**Task directions:**
Line by line, transcribe the data shown below.

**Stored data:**
╭──

theorem hasDerivAt_expTerm (j : Nat) (z : ℝ) :
    HasDerivAt (fun x : ℝ => (-1) ^ (j + 1) * (x ^ (j + 1) / (j + 1).factorial))
      (-((-1) ^ j * (z ^ j / j.factorial))) z := by
  refine (((hasDerivAt_pow (j + 1) z).div_const _).const_mul _).congr_deriv ?_
  have : (j.factorial : ℝ) ≠ 0 := by exact_mod_cast j.factorial_ne_zero
  rw [Nat.factorial_succ, Nat.add_sub_cancel, pow_succ]
  push_cast
  field_simp

theorem hasDerivAt_expSeries (n : Nat) (z : ℝ) :
    HasDerivAt (expSeries (n + 1)) (-expSeries n z) z := by
  rw [funext (expSeries_succ n)]
  induction n with
  | zero =>
    rw [funext expSeries_zero]
    refine ((hasDerivAt_const z (1 : ℝ)).add (hasDerivAt_expTerm 0 z)).congr_deriv ?_
    simp
  | succ n ih =>
    rw [funext (expSeries_succ n)]
    refine (ih.add (hasDerivAt_expTerm (n + 1) z)).congr_deriv ?_
    ring

section unit
variable {z : ℝ} (h0 : 0 ≤ z) (h1 : z ≤ 1)
include h0 h1

theorem exp_le_expSeries (k : Nat) : Real.exp (-z) ≤ expSeries (2 * k) z :=
  (exp_terms_antitone h0 h1).tendsto_le_alternating_series (exp_neg_tendsto z) k

theorem expSeries_le_exp (k : Nat) : expSeries (2 * k + 1) z ≤ Real.exp (-z) :=
  (exp_terms_antitone h0 h1).alternating_series_le_tendsto (exp_neg_tendsto z) (k + 1)

theorem expSeries_odd_nonneg (k : Nat) : 0 ≤ expSeries (2 * k + 1) z := by
  induction k with
  | zero => rw [expSeries_succ, expSeries_zero]; simpa using h1
  | succ k ih =>
    have hodd : (-1 : ℝ) ^ (2 * k + 1) = -1 := Odd.neg_one_pow ⟨k, rfl⟩
    have hterms : z ^ (2 * k + 1 + 1 + 1) / ((2 * k + 1 + 1 + 1).factorial : ℝ) ≤
        z ^ (2 * k + 1 + 1) / ((2 * k + 1 + 1).factorial : ℝ) :=
      exp_terms_antitone h0 h1 (Nat.le_succ _)
    rw [show 2 * (k + 1) + 1 = 2 * k + 1 + 1 + 1 from rfl, expSeries_succ, expSeries_succ,
      pow_succ (-1 : ℝ) (2 * k + 1 + 1), pow_succ (-1 : ℝ) (2 * k + 1), hodd]
    linarith

theorem expSeries_nonneg (n : Nat) : 0 ≤ expSeries n z := by
  obtain ⟨k, rfl | rfl⟩ := n.even_or_odd'
  · exact (Real.exp_pos _).le.trans (exp_le_expSeries h0 h1 k)
  · exact expSeries_odd_nonneg h0 h1 k

end unit

/-- The derivative is the negated sum of one term less. -/
theorem expSeries_antitoneOn (n : Nat) : AntitoneOn (expSeries n) (Set.Icc 0 1) := by
  cases n with
  | zero => exact fun a _ b _ _ => by rw [expSeries_zero, expSeries_zero]
  | succ n =>
    refine antitoneOn_of_deriv_nonpos (convex_Icc 0 1)
      (fun z _ => (hasDerivAt_expSeries n z).continuousAt.continuousWithinAt)
      (fun z _ => (hasDerivAt_expSeries n z).differentiableAt.differentiableWithinAt)
      fun z hz => ?_
    obtain ⟨hz0, hz1⟩ := interior_subset hz
    rw [(hasDerivAt_expSeries n z).deriv, neg_nonpos]
    exact expSeries_nonneg hz0 hz1 n

theorem expSeries_le_one {z : ℝ} (h0 : 0 ≤ z) (h1 : z ≤ 1) (n : Nat) : expSeries n z ≤ 1 := by
  rw [← expSeries_at_zero n]
  exact expSeries_antitoneOn n ⟨le_rfl, zero_le_one⟩ ⟨h0, h1⟩ h0

/-- The eighth powers of the two sums that `EXP64` takes. -/
theorem expSeries_pow_sub_le {z : ℝ} (h0 : 0 ≤ z) (h1 : z ≤ 1) :
    expSeries 40 z ^ 8 - expSeries 41 z ^ 8 ≤ 1 / 2 ^ 150 := by
  have hdiff : expSeries 40 z - expSeries 41 z = z ^ 41 / (41).factorial := by
    rw [expSeries_succ 40, Odd.neg_one_pow (⟨20, rfl⟩ : Odd (40 + 1))]
    ring
  have hterm0 : 0 ≤ z ^ 41 / ((41).factorial : ℝ) := by positivity
  have hterm : z ^ 41 / (41).factorial ≤ 1 / (41).factorial :=
    div_le_div_of_nonneg_right (pow_le_one₀ h0 h1) (Nat.cast_nonneg _)
  have hmax : max |expSeries 40 z| |expSeries 41 z| ^ 7 ≤ 1 := by
    refine pow_le_one₀ (le_max_of_le_left (abs_nonneg _)) (max_le ?_ ?_) <;>
      rw [abs_of_nonneg (expSeries_nonneg h0 h1 _)] <;> exact expSeries_le_one h0 h1 _
  have hnum : (1 : ℝ) / (41).factorial * 8 ≤ 1 / 2 ^ 150 := by norm_num [Nat.factorial]
  have hpow := abs_pow_sub_pow_le (expSeries 40 z) (expSeries 41 z) 8
  rw [hdiff, abs_of_nonneg hterm0] at hpow
  calc expSeries 40 z ^ 8 - expSeries 41 z ^ 8
      ≤ z ^ 41 / (41).factorial * (8 : Nat) * max |expSeries 40 z| |expSeries 41 z| ^ 7 :=
        (le_abs_self _).trans hpow
    _ ≤ z ^ 41 / (41).factorial * 8 * 1 := by
        exact_mod_cast mul_le_mul_of_nonneg_left hmax (by positivity)
    _ ≤ 1 / 2 ^ 150 := by linarith

/-! The bounds of `EXP64`, as partial sums of the argument's size. -/

/-- An eighth of `v` units. -/
noncomputable def eighth (v : Nat) : ℝ := v / unitsPerOne / 8

/-- The eighth power of a partial sum at an eighth of `v` units, in units. -/
noncomputable def expUnits (n v : Nat) : ℝ := expSeries n (eighth v) ^ 8 * unitsPerOne

/-- The exponential of `-v` units, in units. -/
noncomputable def expExact (v : Nat) : ℝ := Real.exp (-(v / unitsPerOne)) * unitsPerOne

theorem unitsPerOne_real_pos : (0 : ℝ) < unitsPerOne := by exact_mod_cast unitsPerOne_pos

theorem floorToValue_mono {fmt : Fmt} {p q : Nat} (h : p ≤ q) :
    floorToValue fmt p ≤ floorToValue fmt q :=
  le_floorToValue (gap_dvd_floorToValue fmt p) ((floorToValue_le fmt p).trans h)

╰──

**Result below:**
theorem hasDerivAt_expTerm (j : Nat) (z : ℝ) :
    HasDerivAt (fun x : ℝ => (-1) ^ (j + 1) * (x ^ (j + 1) / (j + 1).factorial))
      (-((-1) ^ j * (z ^ j / j.factorial))) z := by
  refine (((hasDerivAt_pow (j + 1) z).div_const _).const_mul _).congr_deriv ?_
  have : (j.factorial : ℝ) ≠ 0 := by exact_mod_cast j.factorial_ne_zero
  rw [Nat.factorial_succ, Nat.add_sub_cancel, pow_succ]
  push_cast
  field_simp

theorem hasDerivAt_expSeries (n : Nat) (z : ℝ) :
    HasDerivAt (expSeries (n + 1)) (-expSeries n z) z := by
  rw [funext (expSeries_succ n)]
  induction n with
  | zero =>
    rw [funext expSeries_zero]
    refine ((hasDerivAt_const z (1 : ℝ)).add (hasDerivAt_expTerm 0 z)).congr_deriv ?_
    simp
  | succ n ih =>
    rw [funext (expSeries_succ n)]
    refine (ih.add (hasDerivAt_expTerm (n + 1) z)).congr_deriv ?_
    ring

section unit
variable {z : ℝ} (h0 : 0 ≤ z) (h1 : z ≤ 1)
include h0 h1

theorem exp_le_expSeries (k : Nat) : Real.exp (-z) ≤ expSeries (2 * k) z :=
  (exp_terms_antitone h0 h1).tendsto_le_alternating_series (exp_neg_tendsto z) k

theorem expSeries_le_exp (k : Nat) : expSeries (2 * k + 1) z ≤ Real.exp (-z) :=
  (exp_terms_antitone h0 h1).alternating_series_le_tendsto (exp_neg_tendsto z) (k + 1)

theorem expSeries_odd_nonneg (k : Nat) : 0 ≤ expSeries (2 * k + 1) z := by
  induction k with
  | zero => rw [expSeries_succ, expSeries_zero]; simpa using h1
  | succ k ih =>
    have hodd : (-1 : ℝ) ^ (2 * k + 1) = -1 := Odd.neg_one_pow ⟨k, rfl⟩
    have hterms : z ^ (2 * k + 1 + 1 + 1) / ((2 * k + 1 + 1 + 1).factorial : ℝ) ≤
        z ^ (2 * k + 1 + 1) / ((2 * k + 1 + 1).factorial : ℝ) :=
      exp_terms_antitone h0 h1 (Nat.le_succ _)
    rw [show 2 * (k + 1) + 1 = 2 * k + 1 + 1 + 1 from rfl, expSeries_succ, expSeries_succ,
      pow_succ (-1 : ℝ) (2 * k + 1 + 1), pow_succ (-1 : ℝ) (2 * k + 1), hodd]
    linarith

theorem expSeries_nonneg (n : Nat) : 0 ≤ expSeries n z := by
  obtain ⟨k, rfl | rfl⟩ := n.even_or_odd'
  · exact (Real.exp_pos _).le.trans (exp_le_expSeries h0 h1 k)
  · exact expSeries_odd_nonneg h0 h1 k

end unit

/-- The derivative is the negated sum of one term less. -/
theorem expSeries_antitoneOn (n : Nat) : AntitoneOn (expSeries n) (Set.Icc 0 1) := by
  cases n with
  | zero => exact fun a _ b _ _ => by rw [expSeries_zero, expSeries_zero]
  | succ n =>
    refine antitoneOn_of_deriv_nonpos (convex_Icc 0 1)
      (fun z _ => (hasDerivAt_expSeries n z).continuousAt.continuousWithinAt)
      (fun z _ => (hasDerivAt_expSeries n z).differentiableAt.differentiableWithinAt)
      fun z hz => ?_
    obtain ⟨hz0, hz1⟩ := interior_subset hz
    rw [(hasDerivAt_expSeries n z).deriv, neg_nonpos]
    exact expSeries_nonneg hz0 hz1 n

theorem expSeries_le_one {z : ℝ} (h0 : 0 ≤ z) (h1 : z ≤ 1) (n : Nat) : expSeries n z ≤ 1 := by
  rw [← expSeries_at_zero n]
  exact expSeries_antitoneOn n ⟨le_rfl, zero_le_one⟩ ⟨h0, h1⟩ h0

/-- The eighth powers of the two sums that `EXP64` takes. -/
theorem expSeries_pow_sub_le {z : ℝ} (h0 : 0 ≤ z) (h1 : z ≤ 1) :
    expSeries 40 z ^ 8 - expSeries 41 z ^ 8 ≤ 1 / 2 ^ 150 := by
  have hdiff : expSeries 40 z - expSeries 41 z = z ^ 41 / (41).factorial := by
    rw [expSeries_succ 40, Odd.neg_one_pow (⟨20, rfl⟩ : Odd (40 + 1))]
    ring
  have hterm0 : 0 ≤ z ^ 41 / ((41).factorial : ℝ) := by positivity
  have hterm : z ^ 41 / (41).factorial ≤ 1 / (41).factorial :=
    div_le_div_of_nonneg_right (pow_le_one₀ h0 h1) (Nat.cast_nonneg _)
  have hmax : max |expSeries 40 z| |expSeries 41 z| ^ 7 ≤ 1 := by
    refine pow_le_one₀ (le_max_of_le_left (abs_nonneg _)) (max_le ?_ ?_) <;>
      rw [abs_of_nonneg (expSeries_nonneg h0 h1 _)] <;> exact expSeries_le_one h0 h1 _
  have hnum : (1 : ℝ) / (41).factorial * 8 ≤ 1 / 2 ^ 150 := by norm_num [Nat.factorial]
  have hpow := abs_pow_sub_pow_le (expSeries 40 z) (expSeries 41 z) 8
  rw [hdiff, abs_of_nonneg hterm0] at hpow
  calc expSeries 40 z ^ 8 - expSeries 41 z ^ 8
      ≤ z ^ 41 / (41).factorial * (8 : Nat) * max |expSeries 40 z| |expSeries 41 z| ^ 7 :=
        (le_abs_self _).trans hpow
    _ ≤ z ^ 41 / (41).factorial * 8 * 1 := by
        exact_mod_cast mul_le_mul_of_nonneg_left hmax (by positivity)
    _ ≤ 1 / 2 ^ 150 := by linarith

/-! The bounds of `EXP64`, as partial sums of the argument's size. -/

/-- An eighth of `v` units. -/
noncomputable def eighth (v : Nat) : ℝ := v / unitsPerOne / 8

/-- The eighth power of a partial sum at an eighth of `v` units, in units. -/
noncomputable def expUnits (n v : Nat) : ℝ := expSeries n (eighth v) ^ 8 * unitsPerOne

/-- The exponential of `-v` units, in units. -/
noncomputable def expExact (v : Nat) : ℝ := Real.exp (-(v / unitsPerOne)) * unitsPerOne

theorem unitsPerOne_real_pos : (0 : ℝ) < unitsPerOne := by exact_mod_cast unitsPerOne_pos

theorem floorToValue_mono {fmt : Fmt} {p q : Nat} (h : p ≤ q) :
    floorToValue fmt p ≤ floorToValue fmt q :=
  le_floorToValue (gap_dvd_floorToValue fmt p) ((floorToValue_le fmt p).trans h)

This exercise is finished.